theorem State.loadBegins_eq (s : State) (i : ImageId) : s.loadBegins i = s.modImage i fun v =>
    { v with state := if v.state = .loadWait then .loading else v.state } := by
  refine congrArg (s.modImage i) (funext fun v => ?_)
  split <;> rfl

theorem State.modLane_modImage (s : State) (n : LaneId) (f : Lane → Lane) (i : ImageId) (g : ImageSlot → ImageSlot) :
    (s.modLane n f).modImage i g = (s.modImage i g).modLane n f := rfl

/-- A verify starts: the lane is VERIFYING under the read limit, its record with it, and the first READs are sent (R80, R120). -/
theorem State.startWork_verify (s : State) (c : Fin 2) (n : LaneId) (serial : Word32) :
    let set := s.verifySetFor serial
    let first := (List.range (min 4 set.size)).map set.index
    s.startWork c (.verify n serial) = State.sendReads n first
      (((s.setCrc c (.verify set (min 4 set.size) first 0)).modDiscAt (.tray n) fun d => { d with phase := .verifying }).modLane n
        fun l => { l with state := .verifying, timer := some ⟨10000, 0⟩ }) := by
  intro set first
  have hfirst : setIndices set 0 (min 4 set.size) = first := by simp only [setIndices, Nat.zero_add, first]
  rw [← hfirst, State.startWork]
  rw [State.modLane_modDiscAt, State.startTimer, State.modLane_modLane]
  rfl

/-- A load from a disc starts: the slot is LOADING, the lane in SOURCE_READ, and the first READs are sent (R9, R84). -/
theorem State.startWork_source (s : State) (c : Fin 2) (n : LaneId) (i : ImageId) :
    let first := List.range (min 4 s.images[i].segments)
    s.startWork c (.source n i) = State.sendReads n first
      (((s.setCrc c (.source (min 4 s.images[i].segments) first 0)).modImage i fun v =>
          { v with state := if v.state = .loadWait then .loading else v.state }).modLane n
        fun l => { l with state := .sourceRead, timer := some ⟨10000, 0⟩ }) := by
  intro first
  rw [State.startWork]
  rw [State.loadBegins_eq, State.modLane_modImage, State.startTimer, State.modLane_modLane]
  rfl

/-- Settles O40: the deliveries, the order of service (`leastSlack_eq_some` and the choices), and the CRC grants. -/
theorem transferCompletionDelivers : Obligations.TransferCompletionDelivers := by
  refine ⟨fun s => ⟨fun h => ?_, fun n slot k h => ?_, fun slot band q which h => ?_, fun p slot k h => ?_,
    fun n slot k h hmapped => ?_, fun slot band q which h hmapped => ⟨fun hq => ?_, fun hq => ?_⟩,
    fun p slot k i position buffer h hstream hmapped => ?_⟩, fun s => ?_, fun rounds s => ?_⟩
  · have hexec : exec .transferCompletion s = execTransferCompletion s := rfl
    rw [hexec, execTransferCompletion, h]
  · rw [execTransferCompletion_dropped h]
    simp only [TransferTo.isBand, State.deliverTransfer, Bool.false_eq_true, if_false]
  · rw [execTransferCompletion_dropped h]
    simp only [TransferTo.isBand, State.deliverTransfer, Bool.false_eq_true, if_true, if_false]
  · rw [execTransferCompletion_dropped h]
    simp only [TransferTo.isBand, State.deliverTransfer, Bool.false_eq_true, if_false]
    rfl
  · rw [execTransferCompletion_lane h hmapped]
    rfl
  · rw [execTransferCompletion_band h hmapped, State.quarterDone_filling _ _ _ _ _ hq]
    rfl
  · subst hq
    rw [execTransferCompletion_band h hmapped]
    by_cases hwaits : (s.setChannel none).bandAwaited band
    · rw [State.quarterDone_awaited hwaits]
      exact (if_pos hwaits).symm
    · rw [State.quarterDone_notAwaited hwaits]
      exact (if_neg hwaits).symm
  · rw [execTransferCompletion_client h hmapped, State.chunkDone_outbound (s := s.setChannel none) hstream]
    rfl
  · intro able slack critical least granted waits
    have hslack (n : LaneId) : s.laneSlack n = slack n := by
      dsimp only [State.laneSlack, slackOf, slack]
      rw [Nat.mul_assoc]
    have hcritical (n : LaneId) : n ∈ s.criticalLanes ↔ critical n := by
      rw [State.mem_criticalLanes, State.laneEligible_iff, hslack]
    have hcalm (hnone : s.criticalLanes = []) (n : LaneId) : n ∈ s.calmLanes ↔ able n :=
      (State.mem_calmLanes hnone n).trans (s.laneEligible_iff n)
    have noCritical (h : ∀ n, ¬critical n) : s.criticalLanes = [] :=
      List.eq_nil_iff_forall_not_mem.2 fun n hn => h n ((hcritical n).1 hn)
    have noAble (h : ∀ n, ¬able n) : s.criticalLanes = [] ∧ s.calmLanes = [] := by
      have hnone := noCritical fun n hn => h n hn.1
      exact ⟨hnone, List.eq_nil_iff_forall_not_mem.2 fun n hn => h n ((hcalm hnone n).1 hn)⟩
    have first {l : List LaneId} {p : LaneId → Prop} (hl : ∀ n, n ∈ l ↔ p n) {n : LaneId} (h : least p n) :
        n ∈ l ∧ s.servedFirst l n := by
      refine ⟨(hl n).2 h.1, fun m hm => ?_⟩
      rw [hslack, hslack]
      exact h.2 m ((hl m).1 hm)
    refine ⟨fun h => ?_, fun hidle => ⟨fun n h slot hslot => ?_, fun f hnone h hrequest => ?_,
      fun n hnone hfetch h slot hslot => ?_, fun hnone hrequest => ⟨fun p i position hp hlower => ?_, fun h => ?_⟩⟩⟩
    · exact if_pos (Option.isSome_iff_ne_none.2 h)
    · obtain ⟨hmem, hfirst⟩ := first hcritical h
      rw [State.chooseGrant_of_some hidle (State.chooseRequester_critical hmem hfirst), State.grantTo_lane s hslot]
    · have hcriticalNone := noCritical hnone
      rw [State.chooseGrant_of_some hidle (State.chooseRequester_fetch hcriticalNone (h.imp_right fun h => (noAble h).2) hrequest)]
      rfl
    · have hcriticalNone := noCritical hnone
      obtain ⟨hmem, hfirst⟩ := first (hcalm hcriticalNone) h
      rw [State.chooseGrant_of_some hidle (State.chooseRequester_calm hcriticalNone hfetch hmem hfirst), State.grantTo_lane s hslot]
    · obtain ⟨hcriticalNone, hcalmNone⟩ := noAble hnone
      have hfound := portIds_findSome? s.clientRequester (State.clientRequester_waits hp.1 hp.2)
        fun q hq => State.clientRequester_none (hlower q hq)
      rw [State.chooseGrant_of_some hidle ((State.chooseRequester_client hcriticalNone hcalmNone hrequest).trans hfound)]
      rfl
    · obtain ⟨hcriticalNone, hcalmNone⟩ := noAble hnone
      refine State.chooseGrant_of_none ((State.chooseRequester_client hcriticalNone hcalmNone hrequest).trans ?_)
      exact List.findSome?_eq_none_iff.2 fun p _ => State.clientRequester_none (h p)
  · refine ⟨rfl, rfl, fun h => State.crcRounds_idle h rounds, fun k before e after hfree hlower hqueue hbefore he => ?_⟩
    intro held
    refine ⟨?_, fun p i hwork => ?_, fun n serial hwork => ?_, fun n i hwork => ?_⟩
    · rw [State.crcRounds, State.freeChannel_eq_some hfree hlower]
      dsimp only
      rw [hqueue, grantOldest_append k after hbefore he]
    · rw [hwork]
      exact State.loadBegins_eq _ i
    · have hset : held.verifySetFor serial = s.verifySetFor serial := rfl
      rw [hwork, State.startWork_verify, State.sendReads_foldl, hset]
      rfl
    · rw [hwork, State.startWork_source, State.sendReads_foldl]
      rfl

==================================================

● **Exercise aim**:
Copy out precisely the lines from the line with "have hfound := portIds_findSome?" to the line with "refine State.chooseGrant_of_none ((State.chooseRequester_client" in the material above, including those two lines and omitting all the rest.

● **Answer to this exercise**:
      have hfound := portIds_findSome? s.clientRequester (State.clientRequester_waits hp.1 hp.2)
        fun q hq => State.clientRequester_none (hlower q hq)
      rw [State.chooseGrant_of_some hidle ((State.chooseRequester_client hcriticalNone hcalmNone hrequest).trans hfound)]
      rfl
    · obtain ⟨hcriticalNone, hcalmNone⟩ := noAble hnone
      refine State.chooseGrant_of_none ((State.chooseRequester_client hcriticalNone hcalmNone hrequest).trans ?_)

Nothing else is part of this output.